Wildbrain Entertainment, Inc. (commonly known as Wildbrain, stylized as W!LDBRAIN, formerly known as Wild Brain, and later known as DHX Media Los Angeles) was an American entertainment company and animation studio that developed and produced television programming, motion pictures, commercial content, and licensed merchandise. Established in 1994, it maintained offices in Los Angeles, San Francisco, and New York City. It had been operated in some form for 23 years before its eventual shutdown and repurposing of the brand name.

Its film productions included the Annie Award-winning CGI-animated short film Hubert's Brain, while its television work included the Nick Jr. series Bubble Guppies and Yo Gabba Gabba!, and the Disney Channel series Higglytown Heroes. Wildbrain also produced earlier animated shorts and television specials of Monster High for Mattel.

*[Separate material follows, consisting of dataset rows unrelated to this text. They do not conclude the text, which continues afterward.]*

/-- A host read, performed at the home slice; outside what is exposed, ones with poison. -/
def execHostMemRead (off len : Nat) (s : State) : Host.Outcome State Fault Refusal :=
  .next (if !s.hostThere then s
    else if ((List.range len).all fun i => (s.hdm (off + i)).isSome) then
      (match s.hdm off with
       | some pa =>
         let (s1, bs) := s.homeRead (s.owner pa) pa len
         { s1 with hostRead := (bs.map Prod.fst, bs.any Prod.snd) }
       | none => { s with hostRead := ([], false) })
    else { s with hostRead := (List.replicate len 0xFF, true) })

/-! ### A node goes offline (18 R420) -/

/-- An access is outstanding at a port. -/
def Txn.waitsOn (t : Txn) (port : Nat) : Bool :=
  t.state.isAsked && match t.kind.line with | some l => onPort port (l * 128) | none => false

/-- An access outstanding at a port whose node goes offline. -/
def State.failTxn (s : State) (port : Nat) (t : Txn) : State := if t.waitsOn port then s.setTxn t.failed else s

/-- The dirty lines of a node. -/
def State.dirtyOn (s : State) (port : Nat) : List Nat :=
  (s.lines.filter fun e => e.2.inLlc && e.2.dirty && onPort port (e.1 * 128)).map Prod.fst

/-- The addresses that an outstanding write gives up when it is dropped. -/
def TxnKind.dropped : TxnKind → List Nat
  | .write bytes _ _ => bytes.map Prod.fst
  | .atom _ _ pa .. => [pa]
  | .nred _ pa .. => [pa]
  | _ => []

/-- The addresses of a port that a command's held writes go to (log 135). -/
def Cmd.heldOn (m : Cmd) (port : Nat) : List Nat := m.held.flatMap fun l => (l.map fun h => h.1.1).filter (onPort port)
/-- A command whose held writes to a port are dropped. -/
def Cmd.dropHeld (m : Cmd) (port : Nat) : Cmd :=
  { m with held := (m.held.map fun l => l.filter fun h => !onPort port h.1.1).filter fun l => !l.isEmpty }

/-- The addresses that are dropped when a node goes offline: of its dirty lines, and of the writes of cores and engines outstanding
at its port. -/
def State.droppedOn (s : State) (port : Nat) : List Nat :=
  (s.dirtyOn port).map (128 * ·) ++ ((s.txns.vals.filter fun t => t.waitsOn port).flatMap fun t => t.kind.dropped) ++
  s.cables.vals.flatMap fun c => c.cmds.flatMap fun m => m.heldOn port

/-- The contexts that have an access outstanding at a port, of a core or of an engine. -/
def State.waitingOn (s : State) (port : Nat) : List Nat :=
  distinct (((s.txns.vals.filter fun t => t.waitsOn port).map fun t => (s.cable t.uid).ctx) ++
    (s.cables.vals.filter fun c => c.cmds.any fun m => !(m.heldOn port).isEmpty).map fun c => c.ctx)

/-- Takes a node offline and posts one record, to the firmware queues and to every context with an access
outstanding; `width` is what the port's link keeps of its width. A flush that is in progress ends without its image being
durable: BUSY stays 1 until a flush that its context starts later completes (R423; DESIGN CHOICE, log 159). -/
def State.goOffline (s : State) (port cause : Nat) (width : Nat → Nat) : State :=
  let dirty := s.dirtyOn port
  let gone := s.droppedOn port
  let ctxs := s.waitingOn port
  let mine := (s.lines.filter fun e => e.2.inLlc && onPort port (e.1 * 128)).map Prod.fst
  let s0 := s.txns.vals.foldl (fun s t => s.failTxn port t) s
  let s1 := { s0 with cables := s0.cables.map fun (e : Nat × Cable) => (e.1, { e.2 with cmds := e.2.cmds.map fun (m : Cmd) => m.dropHeld port }) }
  let s2 := mine.foldl (fun s l => (if dirty.contains l then s.revertLine l else s).evict l) s1
  let s3 := s2.updPort port fun p => { p with online := false, width := width p.width, gpf := [] }
  let issuer := issuerOf 4 port
  let (s4, n) := s3.nextEngSeq issuer
  let r : FRec := { cause := cause, issuer := issuer, seq := n, addr := gone.foldl min (gone.headD 0)
                    detail := (distinct (gone.map (· / 128))).length }
  let parts := (List.range 16).filter fun p => (s.part p).en
  ctxs.foldl (fun s c => s.postCtx c { r with part := c / 16 }) (parts.foldl (fun s p => s.postFw p { r with part := p }) s4)

/-- A request that has been outstanding longer than CTO. -/
def State.overdue (s : State) (port : Nat) : Bool :=
  s.txns.vals.any fun t => t.waitsOn port && decide (t.sent + (s.port port).cto * 1000 < s.clock)

def execCxlCompletionTimeout (port : Nat) (s : State) : Host.Outcome State Fault Refusal :=
  .next (if port < 2 ∧ (s.port port).online = true ∧ s.overdue port = true then s.goOffline port 36 id else s)

/-- A link goes down, and has no width; that of port 0 as a host link resets the module (19 R424). -/
def execCxlLinkDown (port : Nat) (s : State) : Host.Outcome State Fault Refusal :=
  .next (if port = 0 ∧ (s.port 0).mode = 1 then s.moduleReset
    else if port < 2 ∧ (s.port port).online = true then s.goOffline port 35 fun _ => 0 else s)

end Sys2Proof.Machine
end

They have produced national commercials for clients like Esurance, Chiclets, Target, Nike, Honda, Kraft, the Wall Street Journal, and Lamisil (featuring Digger the Dermatophyte). Their ad work has won Clio Awards, ADDY Awards, BDA Awards, and Annie Awards. A subsidiary, Kidrobot, creates limited edition toys, clothing, artwork, and books. It had stores in New York City, Los Angeles, San Francisco, and Miami.

History 
In 1994, John Hays, Phil Robinson, and Jeff Fino founded Wild Brain in the Castro District of San Francisco, California. The new company bootstrapped with contract work from local game companies such as Broderbund, LucasArts, and Living Books. In 1996, Wild Brain moved to a 17,000 square foot warehouse at the corner of 18th St. and York St. in the Mission District spearheading the growth of what came to be known in San Francisco as Multimedia Gulch. In 1999, Austin, Texas-based Interfase Capital invested almost $17 million in Wild Brain.

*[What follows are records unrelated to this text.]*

-- ==== Sys2Proof/Machine/Walkers.lean ====
section
/-! DEFINITION. Walkers (14 R349 to R353): how one begins a clause, its own instructions, the answers it waits for, its
hops. -/
namespace Sys2Proof.Machine

/-! ### Clauses of a walker (R350) -/

/-- The header of a walker's clause: nothing in it waits, yields or breaks. -/
def walkerHeader (v : Nat) : Option Header :=
  (if 2 ^ 63 ≤ v then none else Header.decode (BitVec.ofNat 64 v)).filter fun h =>
    h.wa == ⟨false, 0, 0⟩ && h.wb == ⟨false, 0, 0⟩ && !h.yield && h.bpmask == 0

/-- A walker begins the clause at its PC, fetched whole from the image of its stack. -/
def State.walkerBegin (s : State) (uid cmd w : Nat) : State :=
  match s.srchTurn uid cmd, s.walker? uid cmd w with
  | some (_, m), some k =>
    if k.state != .run || k.clause.isSome || m.cancel then s
    else
      let e : Env := { walker := true, uid := uid, cmd := cmd, w := w }
      match s.imageWord uid cmd w k.pc with
      | none => s.walkerFault e 4 k.pc
      | some (v, psn) =>
        match walkerHeader v with
        | none => s.walkerFault e (if psn then 6 else 4) k.pc
        | some h =>
          let words := (List.range (h.len.toNat + 1)).map fun i => s.imageWord uid cmd w (k.pc + 8 * (i + 1))
          if words.contains none then s.walkerFault e 4 k.pc
          else if psn || words.any fun x => (x.map Prod.snd).getD false then s.walkerFault e 6 k.pc
          else
            let at_ := s.shardCode (s.descAt m.srch.desc) k.stack + k.pc
            let cl : Clause := { addr := k.pc, hdr := h, words := words.map fun x => BitVec.ofNat 64 ((x.map Prod.fst).getD 0)
                                 born := s.nextOp }
            (s.touchSpan at_ (8 * (words.length + 1))).updWalker uid cmd w fun x => { x with clause := some cl }
  | _, _ => s

def execClauseBegin (who : Beginner) (s : State) : Host.Outcome State Fault Refusal :=
  .next (match who with
    | .sched core slot => s.beginClause core slot
    | .walker uid cmd w => s.walkerBegin uid cmd w)

/-! ### Walker instructions (Table 14.8a) -/

/-- An `s` register. -/
def isS : Operand → Bool | .s _ => true | _ => false

def sUse (u : Use) : Use := { u with only := isS }
def sDest (op : BitVec 10) : Dest := { op := .ofField op, ty := .raw true, only := isS }

/-- The walker stands at the die of a stack, or that die has answered it. -/
def State.atDie (s : State) (x : Issue) (stack : Nat) : Bool :=
  match s.walker? x.e.uid x.e.cmd x.e.w with
  | some w => decide (w.stack = stack) || w.answered
  | none => false

/-- The walker has taken the answer. -/
def State.asked (s : State) (x : Issue) : State := s.updWalker x.e.uid x.e.cmd x.e.w fun y => { y with answered := false }

/-- What an instruction does at a die: at the walker's own at once, at another when the answer has come (R351). -/
def State.askDie (s : State) (x : Issue) (stack key : Nat) (k : State → Attempt) : Attempt :=
  match s.walker? x.e.uid x.e.cmd x.e.w with
  | some _ =>
    if s.atDie x stack then k (s.asked x)
    else .stall (s.updWalker x.e.uid x.e.cmd x.e.w fun y => { y with state := .asking (BitVec.ofNat 32 key) })
  | none => .stall s

/-- The walk a walker belongs to. -/
def State.walkOf (s : State) (e : Env) : Cmd := ((s.cable e.uid).cmd? e.cmd).getD
  { id := e.cmd, path := .srch, instr := .nop (FmtA.ofWord 0) }

def State.updWalk (s : State) (x : Issue) (f : Search → Search) : State := s.updSrch x.e.uid x.e.cmd f

/-- The value of a source and its poison. -/
def State.wsrc (s : State) (x : Issue) (u : Use) : Nat × Bool := s.readOp x.e 0 0 u.op u.ty

def execDist (f : FmtE) (s : State) : Host.Outcome State Fault Refusal :=
  let a : Use := { sUse (f.useA (.raw true)) with carry := true }
  let d := sDest f.opd
  s.perform (.dist f) f.c
    { srcs := [a], dst := some d
      legal := fun s e _ => f.var.toNat == (s.walkOf e).metric
      act := fun s x =>
        let m := s.walkOf x.e
        let desc := s.descAt m.srch.desc
        let (v, psn) := s.wsrc x a
        let id := v % 2 ^ 32
        if !s.idOk desc id then .fault { cause := 5, walk := 5 }
        else s.askDie x (id / 2 ^ 28) id fun s =>
          let (s1, r) := s.findNode desc m.srch m.metric id
          let s2 := s1.updWalk x fun k => k.met r.bad
          .done (s2.deposit x d 0 { val := BitVec.ofNat 64 (r.d + bit1 r.visible 32), flags := r.flags, p0 := psn || r.psn }) [] }

def execHeapPush (f : FmtE) (s : State) : Host.Outcome State Fault Refusal :=
  let a : Use := { sUse (f.useA (.raw true)) with carry := true }
  let b : Use := { sUse (f.useB (.raw true)) with carry := true }
  s.perform (.heapPush f) f.c
    { srcs := [a, b], latch := .clear
      act := fun s x =>
        let m := s.walkOf x.e
        let (d, p) := s.wsrc x a
        let (id, q) := s.wsrc x b
        s.askDie x m.srch.home 0 fun s =>
          .done (if d.testBit 32 then
            s.updWalk x fun k => { k with heap := heapPush m.k k.heap { d := BitVec.ofNat 32 d, id := BitVec.ofNat 32 id, psn := p || q } }
            else s) [] }

/-- `heap.top` and `heap.pop`: an entry of the heap at home. -/
def heapRow (f : FmtE) (pop : Bool) : Row :=
  let d := sDest f.opd
  { dst := some d
    act := fun s x =>
      let m := s.walkOf x.e
      s.askDie x m.srch.home 0 fun s =>
        let (h, e) := if pop then heapPop m.srch.heap else (m.srch.heap, heapTop m.k m.srch.heap)
        .done ((s.updWalk x fun k => { k with heap := h }).deposit x d 0 { val := e.word, p0 := e.psn }) [] }

def execHeapTop (f : FmtE) (s : State) : Host.Outcome State Fault Refusal := s.perform (.heapTop f) f.c (heapRow f false)
def execHeapPop (f : FmtE) (s : State) : Host.Outcome State Fault Refusal := s.perform (.heapPop f) f.c (heapRow f true)

/-- What `visit` finds of an edge entry, and the search after it (R336). -/
def Search.visitEdge (k : Search) (e : Nat) : Search × Nat :=
  let id := BitVec.ofNat 32 e
  if id = 0xFFFFFFFF ∨ k.snap < e / 2 ^ 32 then (k, 0)
  else if k.filter.contains id then (k, 2)
  else if 16384 ≤ k.filter.length then ({ k with vfull := true }, 3)
  else ({ k with filter := k.filter ++ [id] }, 1)

def execVisit (f : FmtE) (s : State) : Host.Outcome State Fault Refusal :=
  let a := sUse (f.useA (.raw true))
  let d := sDest f.opd
  s.perform (.visit f) f.c
    { srcs := [a], dst := some d
      act := fun s x =>
        let m := s.walkOf x.e
        s.askDie x m.srch.home 0 fun s =>
          let (k, v) := m.srch.visitEdge (s.wsrc x a).1
          .done ((s.updWalk x fun q => { q with filter := k.filter, vfull := k.vfull }).deposit x d 0
            { val := BitVec.ofNat 64 v }) [] }

def execHop (f : FmtE) (s : State) : Host.Outcome State Fault Refusal :=
  let a := sUse (f.useA (.raw false))
  s.perform (.hop f) f.c
    { srcs := [a], latch := .clear, transfer := true
      act := fun s x =>
        let id := (s.wsrc x a).1
        if !s.idOk (s.descAt (s.walkOf x.e).srch.desc) id then .fault { cause := 5, walk := 5 }
        else .done (s.updWalker x.e.uid x.e.cmd x.e.w fun w =>
          { w with state := .hopping (id / 2 ^ 28), clause := none, pc := x.after }) [] }

def execWalkEnd (f : FmtE) (s : State) : Host.Outcome State Fault Refusal :=
  s.perform (.walkEnd f) f.c
    { latch := .clear, transfer := true
      act := fun s x => .done (s.updWalker x.e.uid x.e.cmd x.e.w fun w =>
        { w with state := .ended, clause := none, pc := x.after }) [] }

/-! ### WALKER_REPLY, HOP_ARRIVAL (R351) -/

/-- The registers of a walker that has hopped. -/
def hopRegs (s : SMap WReg) (recSize base : Nat) : SMap WReg :=
  let kept : SMap WReg := s.filter fun (e : Nat × WReg) => e.1 < 16
  (kept.insert 30 ⟨BitVec.ofNat 64 recSize, false⟩).insert 31 ⟨BitVec.ofNat 64 base, false⟩

def execHopArrival (uid cmd w : Nat) (s : State) : Host.Outcome State Fault Refusal :=
  .next (match s.srchTurn uid cmd, s.walker? uid cmd w with
    | some (_, m), some k =>
      match k.state with
      | .hopping st =>
        let d := s.descAt m.srch.desc
        s.updWalker uid cmd w fun x =>
          { x with stack := st, state := .run, latch := none, s := hopRegs x.s d.recSize (s.shardBase d st) }
      | _ => s
    | _, _ => s)

/-- The answer of another die arrives, and the instruction that waits for it is done. -/
def execWalkerReply (uid cmd w : Nat) (s : State) : Host.Outcome State Fault Refusal :=
  match s.srchTurn uid cmd, s.walker? uid cmd w with
  | some _, some k =>
    match k.state, k.clause with
    | .asking _, some cl =>
      let s1 := { s.updWalker uid cmd w fun x => { x with state := .run, answered := true } with cur := .walker uid cmd w }
      match decodeWord cl.hdr.cls cl.word with
      | .ok (.dist f) => execDist f s1
      | .ok (.heapPush f) => execHeapPush f s1
      | .ok (.heapTop f) => execHeapTop f s1
      | .ok (.heapPop f) => execHeapPop f s1
      | .ok (.visit f) => execVisit f s1
      | _ => .next s
    | _, _ => .next s
  | _, _ => .next s

end Sys2Proof.Machine
end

Over the next few years, Wild Brain's staff ballooned from a staff of about 20 to about 250. It struck deals with Yahoo! and Cartoon Network to produce animated shorts for the web. It launched wildbrain.com, creating animated web shorts such as "Groove Monkee", "Mantelope", and numerous web series including Joe Paradise, Glue, Graveyard, and Space is Dum.

After legendary studio Colossal Pictures closed down in 1999, and with the financial backing of the Interfase companies, Wild Brain expanded further, providing employment for former Colossal directors and staff. Around this period, they produced the series Higglytown Heroes and Poochini.

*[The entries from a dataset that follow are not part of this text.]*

-- ==== Sys2Proof/Certificates/Slice0/Obligations.lean ====
section
/-! DEFINITION. The statements for the provers. Each cites the rules it formalises in OBLIGATIONS.json. -/
open Sys2Proof Sys2Proof.Machine

/-! ### Encoding (03 R59 to R81) -/

/-- The word of every well-formed instruction decodes, in a clause of its class, to that instruction. -/
def Obligations.DecodeOfEncode : Prop :=
  ∀ (i : Instr) (c : Cls), i.cls = some c → i.WellFormed → decodeWord c (encode i) = .ok i

/-- A word that decodes is the word of what it decodes to: every bit of it is read, and it is well formed. Headers: decoding
and encoding are inverse to one another on the headers without defect. -/
def Obligations.EncodeOfDecode : Prop :=
  (∀ (c : Cls) (w : W64) (i : Instr), decodeWord c w = .ok i → encode i = w ∧ i.cls = some c ∧ i.WellFormed) ∧
  (∀ h : Header, h.ok = true → Header.decode h.encode = some h) ∧
  ∀ (w : W64) (h : Header), Header.decode w = some h → h.encode = w ∧ h.ok = true

/-- Words written out from the encodings of 03 and from the listings of the programs of 10, 14 and 18 decode to the
instructions they stand for. -/
def Obligations.PublishedWordsDecode : Prop :=
  (decodeWord .alu 0x8060_07FF_FFF8_0060).toOption.map Instr.row = some (some (.alu, 0x060)) ∧
  decodeWord .alu 0x8100_1006_0200_0208 = .ok (.fma .f32 0
    { c := { pinv := false, pmask := 0, lay := 0, scope := .strand }, dst := 8, sa := 2, sb := 3, sc := 4
      lra := false, lrb := false, lrc := false }) ∧
  decodeWord .mem 0x8120_B000_0000_000C = .ok (.stG .b32
    { c := { pinv := false, pmask := 0, lay := 0, scope := .strand }, data := 9, base := 22, lrd := false, lrbs := false
      ord := 0, ssc := 0, split := false, off := 0 }) ∧
  decodeWord .sync 0x8000_0130_0000_0000 = .ok (.fence
    { c := { pinv := false, pmask := 0, lay := 0, scope := .strand }, data := 0, base := 0, lrd := false, lrbs := false
      ord := 2, ssc := 3, split := false, off := 0 }) ∧
  decodeWord .srch 0xE0E0_0000_0000_0112 = .ok (.heapPop
    { c := { pinv := false, pmask := 0, lay := 0, scope := .strand }, opd := 0x307, opa := 0, opb := 0, ce := false, cnt := 0
      te := false, tok := 0, var := 0 }) ∧
  decodeWord .sys 0x8000_0000_0000_0031 = .ok (.exit
    { c := { pinv := false, pmask := 0, lay := 0, scope := .strand }, dst := 0, sa := 0, sb := 0, nega := false, absa := false
      lra := false, negb := false, absb := false, lrb := false, clamp := 0, scale := 0 })

/-- 01 R18. Bit 63 is 1 in the word of every instruction and 0 in every header; a group that runs, and whose next word
has bit 63 clear, takes the illegal-instruction fault at that word, which nothing else of its turn precedes. -/
def Obligations.BitSixtyThree : Prop :=
  (∀ i : Instr, i.HasWord → (encode i).getLsbD 63 = true) ∧
  (∀ h : Header, h.encode.getLsbD 63 = false) ∧ (∀ w : W64, w.getLsbD 63 = true → Header.decode w = none) ∧
  ∀ (s : State) (uid p gid : Nat) (g : Group) (cl : Clause), s.turn = .instr uid p → ((s.cable uid).ply p).running = some gid →
    s.group? uid p gid = some g → g.clause = some cl → cl.word.getLsbD 63 = false →
    ((s.cable uid).ply p).stopped = false → (s.cable uid).debugTrouble p cl = none → cl.skip = false →
    step s = .next (State.raisePly { s.begun with cur := .group uid p gid } { uid := uid, ply := p, gid := gid } g.next cl.word
      { cause := 1 })

/-! ### Steps -/

/-- A step executes the instruction that the word of the agent's clause decodes to, at the state as time has left it; a
step of the device is its meaning at that state; firmware's `crd` and `cwr` are executed at machine level. A group's turn takes
in what it leaves due, the instructions that an exit has left signed by all: where it leaves none it ends there, and the first
that it leaves is executed by the group that signed it last, the ply at a stop point for its length running again, and the
rest after it. -/
def Obligations.StepRunsDecoded : Prop :=
  (∀ (s : State) (uid p gid : Nat) (g : Group) (cl : Clause) (i : Instr), s.turn = .instr uid p →
    ((s.cable uid).ply p).running = some gid → s.group? uid p gid = some g → g.clause = some cl →
    decodeWord cl.hdr.cls cl.word = .ok i → step s = withDue (exec i { s.begun with cur := .group uid p gid })) ∧
  (∀ t : State, t.due = [] → withDue (.next t) = .next t) ∧
  (∀ (s t : State) (uid p gid n : Nat) (rest : List (Nat × Nat × Nat)) (g : Group) (cl : Clause) (i : Instr),
    s.due = (uid, p, gid) :: rest → s.group? uid p gid = some g → g.clause = some cl → decodeWord cl.hdr.cls cl.word = .ok i →
    (((s.cable uid).ply p).stopped = false → exec i { s with due := rest, cur := .group uid p gid } = .next t →
      s.issueDue (n + 1) = t.issueDue n) ∧
    (((s.cable uid).ply p).stopped = true →
      exec i { State.setStopped { s with due := rest } uid p false with cur := .group uid p gid } = .next t →
      s.issueDue (n + 1) = (t.setStopped uid p true).issueDue n)) ∧
  (∀ (s : State) (uid cmd w : Nat) (k : Walker) (cl : Clause) (i : Instr), s.turn = .walker uid cmd w →
    s.walker? uid cmd w = some k → k.clause = some cl → decodeWord cl.hdr.cls cl.word = .ok i →
    step s = exec i { s.begun with cur := .walker uid cmd w }) ∧
  (∀ (s : State) (i : Instr), s.turn = .event i → i.row = none → (∀ why, i ≠ .illegalInstruction why) →
    step s = exec i s.begun) ∧
  (∀ (s : State) (f : FmtI) (v : W64), s.turn = .firmware (.crd f) v →
    step s = exec (.crd f) { s.begun with cur := .firmware v }) ∧
  ∀ (s : State) (f : FmtI) (v : W64), s.turn = .firmware (.cwr f) v →
    step s = exec (.cwr f) { s.begun with cur := .firmware v }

In 2004, Charles Rivkin, former CEO of The Jim Henson Company, joined Wild Brain as president and CEO. Rivkin oversaw the creation and development of the series Yo Gabba Gabba! for Nick Jr.

In 2007, former founder Jeff Fino left to start Nuvana, an educational web-based company with former Colossal Pictures producer, Joe Kwong. Wild Brain rebranded to Wildbrain Entertainment the same year.

In 2008, Rivkin left Wildbrain after being named U.S. ambassador to France and Monaco. Michael Polis, the marketing director of Wildbrain, then became the new CEO.

Around this time, John Hays left Wildbrain to work on indie features La Mission and Howl, which opened the 2010 Sundance Film Festival.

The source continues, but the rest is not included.